There's not a lot. I've been impressed with what I've seen. While things may sound very magical in the descriptions above (the reality is that migration is a pain, and migrations seem to rarely be perfect), there are some features in SharePoint that nearly every tool has problems with. There are at least three different types of workflows in SharePoint. When you copy a site, it will copy the workflows. It will copy the designer, based workflows and the out-of-the-box workflows. You can preserve the approval status and comments. Your challenge is in the Visual Studio workflows. Visual Studio produces server-side code, which isn't supported in Office 365. The other side of it is state. While you can migrate out-of-the-box and designer workflows, you won't be able to migrate state as well. If something is in process, it will need to get kicked off again.
Permissions are always a challenge, as well. When migrating between environments where the accounts aren't the same MetaVis Migrator will try to do the right thing, but this is an area where you'll need to pay particular attention. If you're using ADFS with SharePoint Online, the permissions should do pretty well. If you're not, the tool will try to match the names based on the display name which is nice, but sometimes it may get it wrong. To handle those situations where a programmatic account match is not possible, the tool does offer the ability to re-map users which will explicitly preserve those user accounts that are entirely different between your on-premise and Office 365 environments.
Something else you'll need to watch out for is InfoPath forms. It will do a pretty good job on most forms, but server forms it will have a problem with as will Office 365. Any server dependencies will need to be figured out. Meaning, you'll have to come up with a client-side solution or not migrate the form.
You should watch your links in your migration, but it will as well try to do link correction in the migration. When moving from on-premise to Office 365, most migrations will have different URLs for the sites. It does auto correct links within web parts, ASPX pages, embedded images, link columns, etc during the migration process.
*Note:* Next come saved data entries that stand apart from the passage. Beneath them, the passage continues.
-- ==== Sys2Proof/Machine/Swing.lean ====
section
/-!
DEFINITION. Phase S: the swing engine's equations (R130 to R161), on integers scaled by 2^q.
-/
namespace Sys2Proof.Machine

/-! ### Fixed point -/

/-- Product. -/
def fxMul (q : Nat) (a b : Int) : Int := roundShift (a * b) q
/-- Quotient by a positive value; zero where the divisor is not positive. -/
def fxDiv (q : Nat) (a b : Int) : Int := if b ≤ 0 then 0 else roundDiv (a * 2 ^ q) b.toNat
/-- A rational constant. -/
def fxRat (q : Nat) (n : Int) (d : Nat) : Int := roundDiv (n * 2 ^ q) d
/-- x times a time in ns, in seconds. -/
def fxTime (x : Int) (ns : Nat) : Int := roundDiv (x * ns) 1000000000
/-- Square root of a non-negative value. -/
def fxSqrt (q : Nat) (a : Int) : Int := if a ≤ 0 then 0 else (isqrtNear (q + 64) (a.toNat * 2 ^ q) : Int)
/-- √(a² + b²). -/
def fxHyp (q : Nat) (a b : Int) : Int := (isqrtNear (q + 64) (a * a + b * b).toNat : Int)
/-- 2π. -/
def fxTwoPi (q : Nat) : Int := alignBy (2 * piScaled) ((q : Int) - 60)
/-- What a 64-bit register of the engine holds of a value (R136): a value beyond its range saturates (DESIGN CHOICE: R136 gives the width,
not what happens beyond it). -/
def fxHold (x : Int) : Int := clampInt (-(2 ^ 63)) (2 ^ 63 - 1) x
/-- The value of a word. -/
def fxWord (q : Nat) (w : SigW) : Int := alignBy w.m (w.e - 31 + q)
/-- A word for a value at an output exponent, rounded (R20). -/
def fxOut (q : Nat) (x e : Int) (v : Bool) : SigW := ⟨mantSat (alignBy x (31 - e - q)), e, v⟩

/-- atan(2^−i) in turns, scaled by 2^64. -/
def atanTable : List Int := [
  2305843009213693952, 1361218612134873190, 719230530580881038, 365092647525521947, 183254791493294829, 91716730292036216,
  45869556482713130, 22936177926750895, 11468263948075831, 5734153847876408, 2867079658191483, 1433540170878135,
  716770128161890, 358385069421298, 179192535378193, 89596267772540, 44798133896700, 22399066949654,
  11199533474990, 5599766737515, 2799883368760, 1399941684380, 699970842190, 349985421095,
  174992710548, 87496355274, 43748177637, 21874088818, 10937044409, 5468522205,
  2734261102, 1367130551, 683565276, 341782638, 170891319, 85445659,
  42722830, 21361415, 10680707, 5340354, 2670177, 1335088,
  667544, 333772]

/-- Vectoring iterations of an arctangent for x > 0; answers the angle in turns scaled by 2^64. -/
def atanSteps : List Int → Nat → Int → Int → Int → Int
  | [], _, _, _, acc => acc
  | a :: as, i, x, y, acc =>
    if y ≥ 0 then atanSteps as (i + 1) (x + y / 2 ^ i) (y - x / 2 ^ i) (acc + a)
    else atanSteps as (i + 1) (x - y / 2 ^ i) (y + x / 2 ^ i) (acc - a)

/-- atan2(y, x) as an unsigned 64-bit fraction of a turn; zero for the zero vector. The accuracy of the engine's own
arctangent is not stated, so its last 20 bits are open. -/
def atan2Turn (y x : Int) : Nat :=
  let k : Int := 2 ^ 48
  let r := if x = 0 && y = 0 then 0
    else if x ≥ 0 then atanSteps atanTable 0 (x * k) (y * k) 0
    else atanSteps atanTable 0 (-x * k) (-y * k) 0 + 2 ^ 63
  ((r + openErr (2 ^ 20) 200 [y, x]) % 2 ^ 64).toNat

/-- A signed angle difference of two 64-bit angles (R8), scaled by 2^q. -/
def angDiff (q : Nat) (a b : Nat) : Int := alignBy (toSigned 64 (((a : Int) - b) % 2 ^ 64).toNat) ((q : Int) - 64)

/-- sine and cosine of a 64-bit angle, scaled by 2^48. -/
def sinCos (a : Nat) : Int × Int := let t := roundShift a 32; (sinTurn t, cosTurn t)
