/-- The coefficients that the peat store holds, or the factory's, for every chain and gain (R289). -/
def calLoad (s : State) : State :=
  { s with adc := { s.adc with coef := (List.range 128).map (fun k =>
      match (s.peat.calib.find? (fun e => e.1 = k)).map (·.2) with
      | some w => (toSigned 32 (w.toNat / 2 ^ 32), toSigned 32 (w.toNat % 2 ^ 32))
      | none => (0, Config.factoryGain (k / 4) (k % 4))) } }

/-! ### Settings at run time (R278, R291) -/

/-- The modes in which the chain's settings are accepted. -/
def fltMode (m : Mode) : Bool := m = .md2 || m = .md11

/-- A settings word breaks R291. -/
def cfgBad (w : Word) : Bool :=
  (List.range 5).any (fun k => cfgKern w k = 3) || decide (cfgStages w > 5) || field w 16 15 = 3
    || decide (field w 28 24 < 8) || decide (field w 28 24 > 24)

/-- A write of FLT_CH_CFG_i: DCB_FRZ in every mode from MD_2 upward, the other fields in MD_2 and MD_11; a word that breaks R291 has no effect
on any of them. -/
def chCfg (s : State) (i : Nat) (v : Word) : State :=
  let a := fltA i 0
  let w := v &&& 0x1FFFE3FF
  let o := regGet s a
  let m := s.sys.mode
  if m.code < 2 then wrRefuse s i 2
  else if cfgBad w then wrRefuse s i 5
  else if fltMode m then wrRes (regSet s a w) i 1
  else
    let s := regSet s a (mergeMask o w 0x400000)
    if (o ||| 0x400000) = (w ||| 0x400000) then wrRes s i 1 else wrRefuse s i 2

/-- CH_CFG_WRITE. -/
def execChCfgWrite (pf : Pf) (chain : Fin 32) (v : Word) (s : State) : Host.Outcome State Fault Refusal :=
  .next (hostPf0 (begin s) pf (fltA chain 0) (fun s => chCfg s chain v))

/-- Writes that R278 decides: REF_FADE, REF_ACTIVE, else stored. -/
def bankWrite (s : State) (i : Nat) (b : Bool) (a : Nat) (v : Word) : State :=
  let c := chainOf s i
  if s.sys.mode.code < 2 then wrRefuse s i 2
  else if c.fade.isSome then wrRefuse s i 4
  else if bit c.cfg 20 && c.bank = b then wrRefuse s i 3
  else wrRes (regSet s a v) i 1

/-- SH_BANK_WRITE: tap 0 to 63, or 64 for the bank exponent. -/
def execShBankWrite (pf : Pf) (chain : Fin 32) (bank : Bool) (tap : Fin 65) (v : Word) (s : State) : Host.Outcome State Fault Refusal :=
  let a := if tap.val = 64 then 0x121000 + 8 * chain.val + 4 * b2n bank else 0x122000 + 0x200 * chain.val + 0x100 * b2n bank + 4 * tap.val
  .next (hostPf0 (begin s) pf a (fun s => bankWrite s chain bank a (if tap.val = 64 then v &&& 0xFF else v)))

/-- A swap request (R278). -/
def swapRequest (s : State) (i : Nat) (v : Word) : State :=
  let b := bit v 12
  let f := field v 8 0
  let c := chainOf s i
  if !bit v 15 then s
  else if s.sys.mode.code < 2 then wrRefuse s i 2
  else if 256 < f then wrRefuse s i 5
  else if c.fade.isSome then
    let s := if c.held.isSome then wrRes s i 6 else s
    updChain s i (fun c => { c with held := some (b, f) })
  else
    let s := if c.want.isSome then wrRes s i 6 else s
    if bit c.cfg 20 then updChain s i (fun c => { c with want := some (b, f) })
    else swapTake (updChain s i (fun c => { c with want := none })) i b 0

/-- SH_SWAP_REQUEST: a write of FLT_SH_CTL_i. -/
def execShSwapRequest (pf : Pf) (chain : Fin 32) (v : Word) (s : State) : Host.Outcome State Fault Refusal :=
  .next (hostPf0 (begin s) pf (fltA chain 0x1C) (fun s => swapRequest s chain v))

/-- FLT_RES_STAT_i as it reads. -/
def resStatWord (c : Chain) (fresh : Bool) : Word := flagAt (bit c.word 7) 9 ||| flagAt fresh 8 ||| at_ (field c.lat 3 0) 0

/-- FLT_RES_STAT_READ: the first read after a new valid output latches it (R286). -/
def execFltResStatRead (pf : Pf) (chain : Fin 32) (s : State) : Host.Outcome State Fault Refusal :=
  .next (hostRead (begin s) pf fnFLT (fun s =>
    let fresh := (chainOf s chain).fresh
    let s := if fresh then updChain s chain (fun c => { c with fresh := false, freshWas := false, lat := c.good }) else s
    { s with rdata := resStatWord (chainOf s chain) fresh }))

/-! ### Load of the MEAS section (R291) -/

/-- FLT_CH_CFG_i as the image sets it. -/
def imgCfg (img : Image) (i : Nat) : Word :=
  at_ (pNatAt img 0x0B08 i) 24 ||| at_ (pNatAt img 0x0B09 i) 23 ||| at_ (pNatAt img 0x0B07 i) 21 ||| at_ (pNatAt img 0x0B0B i) 20
    ||| at_ (pNatAt img 0x0B04 i) 17 ||| at_ (pNatAt img 0x0B03 i) 15 ||| at_ (pNatAt img 0x0B02 i) 13 ||| at_ (pNatAt img 0x0B05 i) 0

/-- ADC_TRG as the image sets it. -/
def imgTrg (img : Image) : Word := at_ (pNat img 0x0B11) 31 ||| at_ (pNat img 0x0B12) 21 ||| at_ (pNat img 0x0B13) 0

/-- The bank that the image puts in force, which ends a fade and any request; another bank than before marks one output (R284). -/
def fltLoadBank (img : Image) (s : State) (i : Nat) : State :=
  let b := decide (pNatAt img 0x0B0C i = 1)
  let swaps := bit (chainOf s i).cfg 20 && (chainOf s i).bank ≠ b
  let s := updChain s i (fun c => { c with bank := b, fade := none, want := none, held := none })
  if swaps then startInv s i 1 else s

/-- One chain's registers from the image. -/
def fltLoadChain (img : Image) (s : State) (i : Nat) : State :=
  let s := regSet s (fltA i 0) (imgCfg img i)
  let s := regSet s (fltA i 0x10) (at_ (ofSigned 24 (pIntAt img 0x0B0E i)) 0)
  let s := regSet s (fltA i 0x14) (at_ (ofSigned 24 (pIntAt img 0x0B0F i)) 0)
  let s := regSet s (fltA i 0x18) (at_ (pNatAt img 0x0B10 i) 0)
  fltLoadBank img s i

/-- One record of the shaping banks. -/
def fltLoadTap (s : State) (p : ParamRec) : State :=
  let i := p.index / 128
  let b := p.index / 64 % 2
  let s := regSet s (0x122000 + 0x200 * i + 0x100 * b + 4 * (p.index % 64)) (at_ (p.value.toNat % 2 ^ 32) 0)
  regSet s (0x121000 + 8 * i + 4 * b) (at_ (ofSigned 8 p.exp) 0)

/-- The MEAS section sets every chain (R291). -/
def fltLoad (s : State) : State :=
  let img := imgOf s
  if !hasSect img 0x0B then s
  else
    let s := { s with regs := s.regs.filter (fun e => !(decide (0x121000 ≤ e.1) && decide (e.1 < 0x126000))) }
    let s := (img.params.filter (fun p => p.pid = 0x0B0D)).foldl fltLoadTap s
    regSet ((List.range 32).foldl (fltLoadChain img) s) 0x110018 (imgTrg img)

/-- The chains that the image in force enables and the one before did not restart with the channel count. -/
def chainsNew (s : State) (old : Image) : State :=
  (List.range 32).foldl (fun s i =>
    if chainEn s i && !(hasSect old 0x0B && (pNat old 0x0B01).testBit i) then chainTake s i 2 else s) s

/-! ### Function resets (R40) -/

/-- Reset of ADC: the converters and the checks restart and every output is invalid; an established fault stays, and what a calibration
session has committed is kept (R289). -/
def adcReset (s : State) : State :=
  let s := calLeave s
  let s := { s with adc := { s.adc with
    pls := s.adc.pls.map (fun x => { x with fails := 0, oks := 0 })
    chains := s.adc.chains.map (fun c => { c with word := c.word &&& ~~~0x80, rep := none })
    cal := { Cal.reset with save := s.adc.cal.save } } }
  adcStart (if hasSect (imgOf s) 0x0B then regSet s 0x110018 (imgTrg (imgOf s)) else s)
Your Fab 40 site templates… Well, not all that functionality is in the box in Office 365. Now is a great time to get out of those and remap the features. MetaVis will do a good job of getting the content moved, but again server solutions aren't migrated.
Metavis Migrator will not install server solutions even from on-premise to on-premise. It will activate features if the features exist and if you tell it to, but it will not try to provision a missing feature.
It may be important to note that the tool can migrate into, out of or between multiple Office 365 environments (meaning source, target or both). Not all migration solutions can do this or they have difficulty with it.
Migrator for Office 365 can also work with and fully supports Term Stores in Office 365. It can copy term groups, term sets and terms from on-premise to 365 as well as assign/tag terms to items during the migration process.
As with any migration solution, it's important to spend time understanding the licensing. Contact MetaVis for licensing information.
Conclusion
MetaVis Migrator for Office 365 makes a lot of sense. The features of this product fit various roles that can help you automate large migrations and can be the tool of a power user in refactoring a list. Because of this wide variety, I recommend adding it to your migration bake-offs. It is a solid tool and time has been spent on making it easy to use and the focus on putting the power in the hands of the user who knows the data best while making the defaults try to "do the right thing" should be welcome.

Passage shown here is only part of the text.